In regular parallel problems, the data arrays are distributed across the processors following some mathematical law, e.g. cyclic(k), and the data access pattern is an affine function of the loop indices. This situation is typical of dense linear algebra, which mainly uses array sections, and of automatically parallelized code. Irregular parallel problems cover all other cases. In data-parallel programs, irregular parallel problem are typically implemented by vector-valued subscripts, such as A(L(i)), or by the INDIRECT mapping directive proposed in HPF 2.0 Approved Extensions [12].
Our framework is distributed memory machines and message-passing communication. For regular parallel problems, the data structures required to access the distributed arrays and to optimize the communications can be worked out at compile time, or set up at run-time at low cost [2, 7, 9, 10, 6]. For irregular parallel problems, one solution is to set up at run-time the analogous data structures, which have now to explicitly store all the global to local translation tables. These data structures are called schedules and the code generation is the so-called inspector/executor scheme [13, 5, 14]. Setting up schedules is costly: [14] reports that the time to generate a schedule for a 14026-sized data array is in the range 0.4 to 1 second for 128 down to 16 processors on a iPSC/860, and that the time to build the translation tables is in the 1 to 7 seconds range. Hence the inspector/executor scheme targets irregular problems which exhibit spatial and temporal locality. Temporal locality allows to reuse already bought off-processor data (incremental schedules). Spatial locality eliminates duplicate off-processor references by hash tables. Real-world applications displaying a high level of spatial locality have been proven to benefit extensively from the inspector/executor scheme [13, 14]. Temporal an spatial locality can be also exploited through data-flow analysis [8], with the same purpose : eliminate redundant communications.
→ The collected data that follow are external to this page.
/-- The percentages of the `Progress` events of a trace. -/
def progressSent (acts : List Action) : List Nat :=
  acts.filterMap fun a => match a with
    | .emit (.progress p) => some p.toNat
    | .emit .spin => none
    | .write _ _ _ _ _ | .read _ _ _ _ _ _ | .delay _ | .memRead _ _ | .memWrite _ _ | .done _ _ _ => none

/-- R166: of a list of percentages, those that differ from the one before, the first being compared with `last`. -/
def changes (last : Nat) : List Nat → List Nat
  | [] => []
  | p :: r => if p = last then changes last r else p :: changes p r

/-- R166: the percentage after each chunk. -/
def chunkPercents (c : Cfg) (len : Nat) : List Nat :=
  (List.range (chunkCount c len)).map fun k => 100 * min ((k + 1) * c.PACKET_SIZE) len / len

/-- R162: the program frames of `WRITE_ALL`: chunk `k` of `WBUF` at address `k * PACKET_SIZE`. -/
def writeAllFrames (s : State) (len : Nat) : List (List Byte) :=
  (List.range (chunkCount s.cfg len)).map fun k =>
    programFrame s.cfg (chunkAddr s.cfg k) (wbufBytes (k * s.cfg.PACKET_SIZE) (chunkLen s.cfg len k) s)

/-- R163: the read headers of `READ_ALL`. -/
def readAllHeaders (c : Cfg) (len : Nat) : List (List Byte) :=
  (List.range (chunkCount c len)).map fun k => readHeader (chunkAddr c k)

/-- Answers for every chunk of `WRITE_ALL`: one page run for each. -/
def writeAllAnswers (c : Cfg) (len : Nat) (runs : List PageRun) : List Answer :=
  (runs.zipIdx.map fun r => r.1.answers (chunkLen c len r.2)).flatten

/-- Runs for every chunk of `WRITE_ALL`, without an error. -/
def writeRunsGood (c : Cfg) (len : Nat) (runs : List PageRun) : Prop :=
  runs.length = chunkCount c len ∧ ∀ r ∈ runs, r.good c

/-- Runs for every chunk of `READ_ALL`, without an error. -/
def readRunsGood (c : Cfg) (len : Nat) (runs : List ReadRun) : Prop :=
  runs.length = chunkCount c len ∧ ∀ r ∈ runs.zipIdx, r.1.good (chunkLen c len r.2)

/-- The bytes a `READ_ALL` receives, each through `swz` (R84). -/
def bytesRead (c : Cfg) (runs : List ReadRun) : List Byte := (runs.flatMap ReadRun.data).map (swz c)

end Sys2Proof.Machine
end

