/-! ## Chunking and verify operations -/

/-- R160, R162, R166: `WRITE_ALL` of any length up to the capacity, when every page succeeds: one program frame for each chunk, chunk `k`
of `WBUF` at address `k * PACKET_SIZE`; the registers at the end; a `Progress` event whenever the integer percentage changes, the
last one 100. -/
def Obligations.WriteAllProgramsEveryChunk : Prop :=
  ∀ (s : State) (len : BitVec 32) (runs : List PageRun) (rest : List Answer), s.pc = [] → s.resetLine = [] → s.cfg.wf →
    len.toNat ≤ s.cfg.CAPACITY → writeRunsGood s.cfg len.toNat runs →
    s.oracle = .script (writeAllAnswers s.cfg len.toNat runs ++ rest) →
      ∃ t acts, Completes (.writeAll len) s t ∧ EndsAs s t .ok none none acts ∧ t.oracle = .script rest ∧
        t.x.ADDR = len ∧ t.x.REMAIN = 0 ∧ t.x.TOTAL = len ∧ t.x.DONE = len ∧ (len ≠ 0 → t.x.LASTPCT = 100) ∧
        t.x.ALLFF = s.x.ALLFF ∧ t.x.EQ = s.x.EQ ∧ t.RBUF = s.RBUF ∧ (len ≠ 0 → t.chipSelect = .released) ∧
        framesSent opPp acts = writeAllFrames s len.toNat ∧
        progressSent acts = changes 0 (chunkPercents s.cfg len.toNat)

/-- R160, R163, R166: `READ_ALL` of any length up to the capacity, when every page succeeds: one read header for each chunk; `RBUF` holds
the bytes received, each through `swz`, in one contiguous range, and is unchanged outside it. -/
def Obligations.ReadAllFillsTheBuffer : Prop :=
  ∀ (s : State) (len : BitVec 32) (runs : List ReadRun) (rest : List Answer), s.pc = [] → s.resetLine = [] → s.cfg.wf →
    s.RBUF.wf → len.toNat ≤ s.cfg.CAPACITY → readRunsGood s.cfg len.toNat runs →
    s.oracle = .script (runs.flatMap ReadRun.answers ++ rest) →
      ∃ t acts, Completes (.readAll len) s t ∧ EndsAs s t .ok none none acts ∧ t.oracle = .script rest ∧
        t.x.ADDR = len ∧ t.x.REMAIN = 0 ∧ t.x.TOTAL = len ∧ t.x.DONE = len ∧ (len ≠ 0 → t.x.LASTPCT = 100) ∧
        t.x.ALLFF = s.x.ALLFF ∧ t.x.EQ = s.x.EQ ∧ (len ≠ 0 → t.chipSelect = .released) ∧
        (∀ k, t.RBUF.read k = if k < len.toNat then (bytesRead s.cfg runs)[k]? else s.RBUF.read k) ∧
        framesSent opRead acts = readAllHeaders s.cfg len.toNat ∧
        progressSent acts = changes 0 (chunkPercents s.cfg len.toNat)

/-- R164: `IS_EMPTY` reads the whole capacity, never stops early, stores nothing in `RBUF`, and answers whether every byte was `0xFF`. -/
def Obligations.IsEmptyAnswersWhetherAllErased : Prop :=
  ∀ (s : State) (runs : List ReadRun) (rest : List Answer), s.pc = [] → s.resetLine = [] → s.cfg.wf →
    readRunsGood s.cfg s.cfg.CAPACITY runs → s.oracle = .script (runs.flatMap ReadRun.answers ++ rest) →
      ∃ t acts, Completes .isEmpty s t ∧
        EndsAs s t .ok none (some (decide (∀ b ∈ runs.flatMap ReadRun.data, b = 0xFF))) acts ∧
        t.oracle = .script rest ∧ t.RBUF = s.RBUF ∧ t.x.EQ = s.x.EQ ∧ t.chipSelect = .released ∧
        framesSent opRead acts = readAllHeaders s.cfg s.cfg.CAPACITY

/-- R165, R218: `PROGRAM_AND_VERIFY`: the calls of the erase, then one program frame and then one read header for each chunk, and `FLAG` says
whether the bytes read back equal the image; both outcomes end `Ok`. R246, C7: an image larger than the capacity costs the erase
and then ends with `SizeExceeded`. -/
def Obligations.ProgramAndVerifyComparesTheImage : Prop :=
  ∀ (s : State) (len : BitVec 32) (e : EraseRun), s.pc = [] → s.resetLine = [] → s.cfg.wf → e.good s.cfg →
    (∀ (ws : List PageRun) (rs : List ReadRun) (rest : List Answer), len.toNat ≤ s.cfg.CAPACITY →
      writeRunsGood s.cfg len.toNat ws → readRunsGood s.cfg len.toNat rs →
      s.oracle = .script (e.answers ++ (writeAllAnswers s.cfg len.toNat ws ++ (rs.flatMap ReadRun.answers ++ rest))) →
        ∃ t acts, Completes (.programAndVerify len) s t ∧
          EndsAs s t .ok none (some (decide (bytesRead s.cfg rs = wbufBytes 0 len.toNat s))) (e.actions s.cfg ++ acts) ∧
          t.oracle = .script rest ∧ t.RBUF = s.RBUF ∧ t.x.ALLFF = s.x.ALLFF ∧ t.chipSelect = .released ∧
          framesSent opPp acts = writeAllFrames s len.toNat ∧
          framesSent opRead acts = readAllHeaders s.cfg len.toNat) ∧
    (∀ rest, s.cfg.CAPACITY < len.toNat → s.oracle = .script (e.answers ++ rest) →
      ∃ t, Completes (.programAndVerify len) s t ∧
        EndsAs s t (.fail .sizeExceeded) none (some false) (e.actions s.cfg) ∧ t.oracle = .script rest ∧ t.RBUF = s.RBUF)
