-- ==== Sys2Proof/Laws/Decode.lean ====
section
/-! SUPPORT. The fields of a command word and of an address: each field read out of what it was put into. -/

namespace Sys2Proof

@[simp] theorem opField_commandWord (o : Byte) (a : BitVec 24) (n : BitVec 32) : opField (commandWord o a n) = o := by
  unfold opField commandWord
  ext i hi
  simp [BitVec.getLsbD_eq_getElem hi, show ¬56 + i < 32 by omega, show 56 + i < 64 by omega,
    BitVec.getLsbD_of_ge a (56 + i - 32) (by omega), BitVec.getLsbD_of_ge n (56 + i) (by omega)]

@[simp] theorem addrField_commandWord (o : Byte) (a : BitVec 24) (n : BitVec 32) : addrField (commandWord o a n) = a := by
  unfold addrField commandWord
  ext i hi
  simp [BitVec.getLsbD_eq_getElem hi, show 32 + i < 56 by omega, show 32 + i < 64 by omega]

@[simp] theorem argField_commandWord (o : Byte) (a : BitVec 24) (n : BitVec 32) : argField (commandWord o a n) = n := by
  unfold argField commandWord
  ext i hi
  simp [show i < 56 by omega, show i < 64 by omega, hi]

/-- R83: the bytes of an address make that address. -/
theorem addrOfBytes_of_address (a : BitVec 24) :
    addrOfBytes (a.extractLsb' 16 8) (a.extractLsb' 8 8) (a.extractLsb' 0 8) = a := by
  unfold addrOfBytes
  ext i hi
  simp only [BitVec.getElem_or, BitVec.getElem_shiftLeft, BitVec.getElem_setWidth, BitVec.getLsbD_extractLsb']
  rcases Nat.lt_or_ge i 8 with h | h
  · simp [h, show i < 16 by omega, BitVec.getLsbD_eq_getElem hi]
  · rcases Nat.lt_or_ge i 16 with h' | h'
    · simp [h', show ¬i < 8 by omega, show i - 8 < 8 by omega, show 8 + (i - 8) = i by omega, hi]
    · simp [show ¬i < 16 by omega, show ¬i < 8 by omega, show ¬i - 8 < 8 by omega, show i - 16 < 8 by omega,
        show 16 + (i - 16) = i by omega, hi]

/-- R83: the address of three bytes has those bytes. -/
theorem addrBytes_addrOfBytes (a2 a1 a0 : Byte) : addrBytes (addrOfBytes a2 a1 a0) = [a2, a1, a0] := by
  simp only [addrBytes, addrOfBytes, List.cons.injEq, and_true]
  refine ⟨?_, ?_, ?_⟩ <;> ext i hi
  · simp [BitVec.getLsbD_eq_getElem hi, show 16 + i < 24 by omega,
      BitVec.getLsbD_of_ge a1 (16 + i - 8) (by omega), BitVec.getLsbD_of_ge a0 (16 + i) (by omega)]
  · simp [BitVec.getLsbD_eq_getElem hi, show 8 + i < 24 by omega, show 8 + i < 16 by omega]
  · simp [show i < 24 by omega, show i < 16 by omega, hi]

end Sys2Proof
end

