-- ==== Sys2Proof/Laws/Memory.lean ====
section
/-! SUPPORT. The laws of memory: every operation keeps the canonical form; a read after a write. -/

namespace Sys2Proof.Machine

/-! ## Listings -/

theorem mem_insertCell {l : List Host.Cell} {a : Nat} {b : Byte} {c : Host.Cell} (h : c ∈ insertCell l a b) :
    c = (a, b) ∨ c ∈ l := by
  induction l with
  | nil => simp [insertCell] at h; exact .inl h
  | cons d r ih =>
    unfold insertCell at h
    split_ifs at h <;> simp only [List.mem_cons] at h ⊢
    · tauto
    · tauto
    · rcases h with h | h
      · tauto
      · rcases ih h with h | h <;> tauto

theorem mem_eraseCell {l : List Host.Cell} {a : Nat} {c : Host.Cell} (h : c ∈ eraseCell l a) : c ∈ l := by
  induction l with
  | nil => simp [eraseCell] at h
  | cons d r ih =>
    unfold eraseCell at h
    split_ifs at h
    · exact List.mem_cons_of_mem _ h
    · rcases List.mem_cons.1 h with h | h
      · simp [h]
      · exact List.mem_cons_of_mem _ (ih h)

theorem insertCell_rising {l : List Host.Cell} (a : Nat) (b : Byte) (h : l.Pairwise (fun c d => c.1 < d.1)) :
    (insertCell l a b).Pairwise (fun c d => c.1 < d.1) := by
  induction l with
  | nil => simp [insertCell]
  | cons d r ih =>
    rw [List.pairwise_cons] at h
    unfold insertCell
    split_ifs with h1 h2
    · refine List.pairwise_cons.2 ⟨fun c hc => ?_, List.pairwise_cons.2 h⟩
      rcases List.mem_cons.1 hc with rfl | hc
      · exact h1
      · exact Nat.lt_trans h1 (h.1 c hc)
    · exact List.pairwise_cons.2 ⟨fun c hc => h2 ▸ h.1 c hc, h.2⟩
    · refine List.pairwise_cons.2 ⟨fun c hc => ?_, ih h.2⟩
      rcases mem_insertCell hc with rfl | hc
      · simp only; omega
      · exact h.1 c hc

theorem eraseCell_rising {l : List Host.Cell} (a : Nat) (h : l.Pairwise (fun c d => c.1 < d.1)) :
    (eraseCell l a).Pairwise (fun c d => c.1 < d.1) := by
  induction l with
  | nil => simp [eraseCell]
  | cons d r ih =>
    rw [List.pairwise_cons] at h
    unfold eraseCell
    split_ifs
    · exact h.2
    · exact List.pairwise_cons.2 ⟨fun c hc => h.1 c (mem_eraseCell hc), ih h.2⟩

theorem lookupCell_none_of_lt {l : List Host.Cell} {a : Nat} (h : ∀ c ∈ l, a < c.1) : lookupCell l a = none := by
  induction l with
  | nil => rfl
  | cons d r ih =>
    have hd := h d (by simp)
    rw [lookupCell, if_neg (by omega)]
    exact ih fun c hc => h c (List.mem_cons_of_mem _ hc)

theorem lookupCell_insertCell {l : List Host.Cell} (a k : Nat) (b : Byte) :
    lookupCell (insertCell l a b) k = if k = a then some b else lookupCell l k := by
  induction l with
  | nil => simp only [insertCell, lookupCell, eq_comm]
  | cons d r ih =>
    unfold insertCell
    by_cases h1 : a < d.1
    · rw [if_pos h1, lookupCell]; simp only [eq_comm]
    · by_cases h2 : a = d.1
      · rw [if_neg h1, if_pos h2, lookupCell, lookupCell]
        by_cases hk : a = k
        · simp [hk]
        · simp [hk, Ne.symm hk, ← h2]
      · rw [if_neg h1, if_neg h2, lookupCell, lookupCell, ih]
        by_cases hk : k = a
        · simp [hk, Ne.symm h2]
        · simp [hk]

theorem lookupCell_eraseCell {l : List Host.Cell} (h : l.Pairwise (fun c d => c.1 < d.1)) (a k : Nat) :
    lookupCell (eraseCell l a) k = if k = a then none else lookupCell l k := by
  induction l with
  | nil => simp [eraseCell, lookupCell]
  | cons d r ih =>
    rw [List.pairwise_cons] at h
    unfold eraseCell
    by_cases hd : d.1 = a
    · rw [if_pos hd]
      by_cases hk : k = a
      · rw [if_pos hk, hk]
        exact lookupCell_none_of_lt fun c hc => hd ▸ h.1 c hc
      · rw [if_neg hk, lookupCell, if_neg (fun e => hk (e.symm.trans hd))]
    · rw [if_neg hd, lookupCell, lookupCell, ih h.2]
      by_cases hk : k = a
      · simp [hk, hd]
      · simp [hk]

/-! ## One byte -/

theorem Memory.unknown_wf : Memory.unknown.wf := by simp [Memory.unknown, Memory.wf]

/-- A write keeps the canonical form. -/
theorem Memory.write_wf {m : Memory} (h : m.wf) (a : Nat) (b : Byte) : (m.write a b).wf := by
  unfold Memory.write
  split_ifs with hf
  · exact ⟨eraseCell_rising a h.1, fun c hc => h.2 c (mem_eraseCell hc)⟩
  · refine ⟨insertCell_rising a b h.1, fun c hc => ?_⟩
    rcases mem_insertCell hc with rfl | hc
    · exact hf
    · exact h.2 c hc

@[simp] theorem Memory.write_fill (m : Memory) (a : Nat) (b : Byte) : (m.write a b).fill = m.fill := by
  unfold Memory.write; split_ifs <;> rfl

/-- R61: a read after a write. -/
theorem Memory.read_write {m : Memory} (h : m.wf) (a k : Nat) (b : Byte) :
    (m.write a b).read k = if k = a then some b else m.read k := by
  by_cases hf : m.fill = some b
  · by_cases hk : k = a <;> simp [Memory.write, Memory.read, hf, lookupCell_eraseCell h.1, hk]
  · by_cases hk : k = a <;> simp [Memory.write, Memory.read, hf, lookupCell_insertCell, hk]

/-! ## Sequences -/

theorem Memory.writeBytes_wf {m : Memory} (h : m.wf) (a : Nat) (bytes : List Byte) : (m.writeBytes a bytes).wf := by
  induction bytes generalizing m a with
  | nil => exact h
  | cons b r ih => exact ih (Memory.write_wf h a b) (a + 1)

@[simp] theorem Memory.writeBytes_fill (m : Memory) (a : Nat) (bytes : List Byte) :
    (m.writeBytes a bytes).fill = m.fill := by
  induction bytes generalizing m a with
  | nil => rfl
  | cons b r ih => simp [Memory.writeBytes, ih]

theorem Memory.ofBytes_wf (bytes : List Byte) : (Memory.ofBytes bytes).wf :=
  Memory.writeBytes_wf Memory.unknown_wf 0 bytes

/-- R61: byte `k` of a sequence lands at index `k`; every other index reads as before. -/
theorem Memory.read_writeBytes {m : Memory} (h : m.wf) (a k : Nat) (bytes : List Byte) :
    (m.writeBytes a bytes).read k =
      if a ≤ k ∧ k < a + bytes.length then bytes[k - a]? else m.read k := by
  induction bytes generalizing m a with
  | nil => rw [if_neg (by simp)]; rfl
  | cons b r ih =>
    rw [Memory.writeBytes, ih (Memory.write_wf h a b), Memory.read_write h]
    by_cases hk : k = a
    · subst hk; simp
    · by_cases h1 : a + 1 ≤ k ∧ k < a + 1 + r.length
      · have h2 : a ≤ k ∧ k < a + (b :: r).length := by simp only [List.length_cons]; omega
        rw [if_pos h1, if_pos h2]
        obtain ⟨j, rfl⟩ := Nat.exists_eq_add_of_le h1.1
        rw [show a + 1 + j - (a + 1) = j by omega, show a + 1 + j - a = j + 1 by omega, List.getElem?_cons_succ]
      · have h2 : ¬(a ≤ k ∧ k < a + (b :: r).length) := by simp only [List.length_cons]; omega
        rw [if_neg h1, if_neg h2, if_neg hk]

/-- A byte outside the stored range reads as before, whatever the listing. -/
theorem Memory.read_writeBytes_outside {m : Memory} (h : m.wf) {a k : Nat} {bytes : List Byte}
    (hk : k < a ∨ a + bytes.length ≤ k) : (m.writeBytes a bytes).read k = m.read k := by
  rw [Memory.read_writeBytes h, if_neg (by omega)]

/-! ## Buffers -/

theorem drawRbuf_wf {m : Memory} (h : m.wf) (k n : Nat) : (drawRbuf k m n).wf := Memory.writeBytes_wf h 0 _

/-- R59: only the range is drawn. -/
theorem drawRbuf_outside {m : Memory} (h : m.wf) (k : Nat) {n j : Nat} (hj : n ≤ j) :
    (drawRbuf k m n).read j = m.read j :=
  Memory.read_writeBytes_outside h (.inr (by simpa using hj))

@[simp] theorem readWbuf_length (k : Nat) (m : Memory) (i n : Nat) : (readWbuf k m i n).length = n := by
  simp [readWbuf]

theorem readWbuf_getElem (k : Nat) (m : Memory) (i n j : Nat) (h : j < (readWbuf k m i n).length) :
    (readWbuf k m i n)[j] = (m.read (i + j)).getD (Config.freeWbuf k (i + j)) := by
  simp [readWbuf]

/-- R61: consecutive chunks of the buffer are the buffer. -/
theorem readWbuf_append (k : Nat) (m : Memory) (i a b : Nat) :
    readWbuf k m i (a + b) = readWbuf k m i a ++ readWbuf k m (i + a) b := by
  simp [readWbuf, List.range_add, List.map_append, Nat.add_assoc, Function.comp_def]

end Sys2Proof.Machine
end

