-- ==== Sys2Proof/Laws/PerInstr.lean ====
section
/-! SUPPORT. A family of facts about every instruction as syntax: the form of its code. -/

namespace Sys2Proof.Laws.CodeShape

/-- R80, R81, R87: an operation's code is a command word; a frame's code is bytes: its opcode alone (F-OP, F-OPR), or at least the four
bytes of an address header (F-AP, F-AR). -/
def Statement (i : Instr) : Prop :=
  (i.isFrame = false ∧ ∃ w, encode i = .command w) ∨
    (i.isFrame = true ∧ ∃ op rest, encode i = .frame (op :: rest) ∧ (rest = [] ∨ 3 ≤ rest.length))

theorem readStatus : Statement .readStatus := .inl ⟨rfl, _, rfl⟩
theorem writeEnable : Statement .writeEnable := .inl ⟨rfl, _, rfl⟩
theorem writeDisable : Statement .writeDisable := .inl ⟨rfl, _, rfl⟩
theorem readId : Statement .readId := .inl ⟨rfl, _, rfl⟩
theorem bulkErase : Statement .bulkErase := .inl ⟨rfl, _, rfl⟩
theorem writePage (addr : BitVec 24) (len : BitVec 32) : Statement (.writePage addr len) := .inl ⟨rfl, _, rfl⟩
theorem readPage (addr : BitVec 24) (len : BitVec 32) : Statement (.readPage addr len) := .inl ⟨rfl, _, rfl⟩
theorem reverseBits (b : Byte) : Statement (.reverseBits b) := .inl ⟨rfl, _, rfl⟩
theorem writeAll (len : BitVec 32) : Statement (.writeAll len) := .inl ⟨rfl, _, rfl⟩
theorem readAll (len : BitVec 32) : Statement (.readAll len) := .inl ⟨rfl, _, rfl⟩
theorem isEmpty : Statement .isEmpty := .inl ⟨rfl, _, rfl⟩
theorem programAndVerify (len : BitVec 32) : Statement (.programAndVerify len) := .inl ⟨rfl, _, rfl⟩
theorem rdsr : Statement .rdsr := .inr ⟨rfl, _, _, rfl, .inl rfl⟩
theorem wren : Statement .wren := .inr ⟨rfl, _, _, rfl, .inl rfl⟩
theorem wrdi : Statement .wrdi := .inr ⟨rfl, _, _, rfl, .inl rfl⟩
theorem rdid : Statement .rdid := .inr ⟨rfl, _, _, rfl, .inl rfl⟩
theorem be : Statement .be := .inr ⟨rfl, _, _, rfl, .inl rfl⟩
theorem pp (addr : BitVec 24) (payload : List Byte) : Statement (.pp addr payload) :=
  .inr ⟨rfl, _, _, rfl, .inr (by simp [addrBytes])⟩
theorem read (addr : BitVec 24) : Statement (.read addr) := .inr ⟨rfl, _, _, rfl, .inr (by simp [addrBytes])⟩

end Sys2Proof.Laws.CodeShape
end

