-- ==== Sys2Proof/Tests/Slice0.lean ====
section
/-! SUPPORT. The model's own tests. Words, frames, bytes and steps are those of 95_test_vectors.md; after them, for each statement with
hypotheses, a concrete input that meets all of them. -/

namespace Sys2Proof.Tests

open Sys2Proof.Machine

/-! ## Decoding: a word written out for each constructor (95_test_vectors.md sections 2.2 and 2.4) -/

theorem test_decode_READ_STATUS : decodeTableWord 64 0x0000000000000000 = some .readStatus := by decide
theorem test_decode_WRITE_ENABLE : decodeTableWord 64 0x0100000000000000 = some .writeEnable := by decide
theorem test_decode_WRITE_DISABLE : decodeTableWord 64 0x0200000000000000 = some .writeDisable := by decide
theorem test_decode_READ_ID : decodeTableWord 64 0x0300000000000000 = some .readId := by decide
theorem test_decode_BULK_ERASE : decodeTableWord 64 0x04ABCDEF12345678 = some .bulkErase := by decide
theorem test_decode_WRITE_PAGE : decodeTableWord 64 0x053FFF0000000100 = some (.writePage 0x3FFF00 256) := by decide
theorem test_decode_READ_PAGE : decodeTableWord 64 0x0600000800000002 = some (.readPage 0x000008 2) := by decide
theorem test_decode_REVERSE_BITS : decodeTableWord 64 0x07000000FFFFFF01 = some (.reverseBits 0x01) := by decide
theorem test_decode_WRITE_ALL : decodeTableWord 64 0x08FFFFFF0000000A = some (.writeAll 10) := by decide
theorem test_decode_READ_ALL : decodeTableWord 64 0x09000000FFFFFFFF = some (.readAll 4294967295) := by decide
theorem test_decode_IS_EMPTY : decodeTableWord 64 0x0A00000000000000 = some .isEmpty := by decide
theorem test_decode_PROGRAM_AND_VERIFY : decodeTableWord 64 0x0B0000000000000A = some (.programAndVerify 10) := by decide
theorem test_decode_RDSR : decodeTableWord 8 0x05 = some .rdsr := by decide
theorem test_decode_WREN : decodeTableWord 8 0x06 = some .wren := by decide
theorem test_decode_WRDI : decodeTableWord 8 0x04 = some .wrdi := by decide
theorem test_decode_RDID : decodeTableWord 8 0x9F = some .rdid := by decide
theorem test_decode_BE : decodeTableWord 8 0xC7 = some .be := by decide
theorem test_decode_PP :
    decode (.frame [0x02, 0x01, 0x23, 0x45, 0xDE, 0xAD]) = .ok (.pp 0x012345 [0xDE, 0xAD]) := by rfl
/-- `02 01 23 45`, its first byte the least significant. -/
theorem test_decode_PP_table : decodeTableWord 32 0x45230102 = some (.pp 0x012345 []) := by decide
theorem test_decode_READ : decode (.frame [0x03, 0x3F, 0xFF, 0x00]) = .ok (.read 0x3FFF00) := by rfl
/-- `03 3F FF 00`, its first byte the least significant. -/
theorem test_decode_READ_table : decodeTableWord 32 0x00FF3F03 = some (.read 0x3FFF00) := by decide
/-- R90. -/
theorem test_decode_reserved_first : decodeTableWord 64 0x0C00000000000000 = none := by decide
theorem test_decode_reserved_last : decodeTableWord 64 0xFF00000000000000 = none := by decide
/-- R86, log entry 22. -/
theorem test_decode_unknown_opcode : decodeTableWord 8 0x0B = none := by decide
/-- R85, log entry 22. -/
theorem test_decode_wrong_length : decode (.frame [0x03, 0x00, 0x00]) = .error (.wrongLength 0x03) := by rfl

theorem test_encode_WRITE_PAGE : encode (.writePage 0x000004 4) = .command 0x0500000400000004 := by decide
theorem test_encode_PP : encode (.pp 0x012345 [0xDE, 0xAD]) = .frame [0x02, 0x01, 0x23, 0x45, 0xDE, 0xAD] := by decide
/-- R94: the line `WRITE_PAGE 0x000004, 4`, its numbers in decimal. -/
theorem test_assembly : (Instr.writePage 0x000004 4).assembly = "WRITE_PAGE 4, 4" := by decide

/-! ## Well-formedness -/

/-- The configuration of 95_test_vectors.md's programs P1 and P7: ten bytes, packets of four. -/
def tiny : Cfg := { Cfg.standard with CAPACITY := 10, PACKET_SIZE := 4 }

/-- R65: five payload bytes where a packet has four. -/
theorem test_wellFormed_refuses_long_payload : (Instr.pp 0 [1, 2, 3, 4, 5]).wellFormed tiny = false := by decide
theorem test_wellFormed_takes_full_payload : (Instr.pp 0 [1, 2, 3, 4]).wellFormed tiny = true := by decide
/-- R67: the last byte of the device, and one more. -/
theorem test_insideDevice_refuses : (Instr.writePage 0x3FFFFF 2).insideDevice Cfg.standard = false := by decide
theorem test_insideDevice_takes : (Instr.writePage 0x3FFFFF 1).insideDevice Cfg.standard = true := by decide

/-! ## Flags, operands, memory -/

/-- 95_test_vectors.md section 2.1. -/
theorem test_rev8 : [0x11#8, 0x12#8, 0x13#8, 0x14#8, 0x15#8].map rev8 = [0x88#8, 0x48#8, 0xC8#8, 0x28#8, 0xA8#8] := by decide
/-- 95_test_vectors.md section 2.3, rows `0xFD` and `0x1C`. -/
theorem test_status_FD : busy 0xFD = true ∧ confirmFails Cfg.standard 0xFD = true := by decide
theorem test_status_1C : busy 0x1C = false ∧ confirmFails { Cfg.standard with WEL_CHECK_LITERAL := true } 0x1C = false := by
  decide
/-- 95_test_vectors.md section 2.2. -/
theorem test_frame_unswapped :
    programFrame Cfg.standard 0x012345 [0xDE, 0xAD] = [0x02, 0x01, 0x23, 0x45, 0xDE, 0xAD] := by decide
theorem test_frame_swapped :
    programFrame { Cfg.standard with BITSWAP := true } 0x012345 [0xDE, 0xAD] = [0x02, 0x01, 0x23, 0x45, 0x7B, 0xB5] := by
  decide
/-- A value that unlisted addresses read as is not listed. -/
theorem test_memory_canonical :
    (({ fill := some 0xFF, cells := [] } : Memory).write 3 0x12).write 3 0xFF = { fill := some 0xFF, cells := [] } := by
  decide
theorem test_memory_order : ((Memory.unknown.write 5 0x01).write 2 0x03).cells = [(2, 0x03), (5, 0x01)] := by decide

/-! ## A small machine -/

/-- The idle machine with a list of answers. -/
def idle (answers : List Answer) : State := { State.reset with cfg := tiny, oracle := .script answers }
Undoubtedly, if there is no spatial nor temporal locality any parallel implementation of an irregular problem will behave poorly. Nevertheless, minimizing the penalty deserves some effort, either not to cancel the speedup of other parts of the program, or because a parallel implementation is mandatory because of memory space limitation. The straightforward method to compile irregular assignments (used for instance by the IBM XL-HPF compiler) is to make available all informations (data and indirection arrays) to all processors, and to let them pick up independently what data they need. In the following, we call this method the global method. Although robust, the global method does not really solve the problem, for two reasons. First, the memory requirement on each processor may be the size of the global array. Second, the performance deteriorates when the available parallelism, i.e. number of processors, increases, as we show in sections 3 and 4.
This paper describes a technique to optimize some irregular array assignments when no locality can be exploited. We show that in many cases, an irregular problem can be converted into a sorting problem. In the framework of routing theory, this idea is quite well-known [11]; however, we are not aware that it has been applied in the framework of parallel compilation.
Section 2 describes when and how the sorting method may apply. Section 3 discusses the theoretical advantages of the sorting method over the global method. Section 4 reports an experimental comparison, and demonstrates that the sorting method consistenly outperforms the global method in the range of feasible machines. Conclusions are presented in section 5.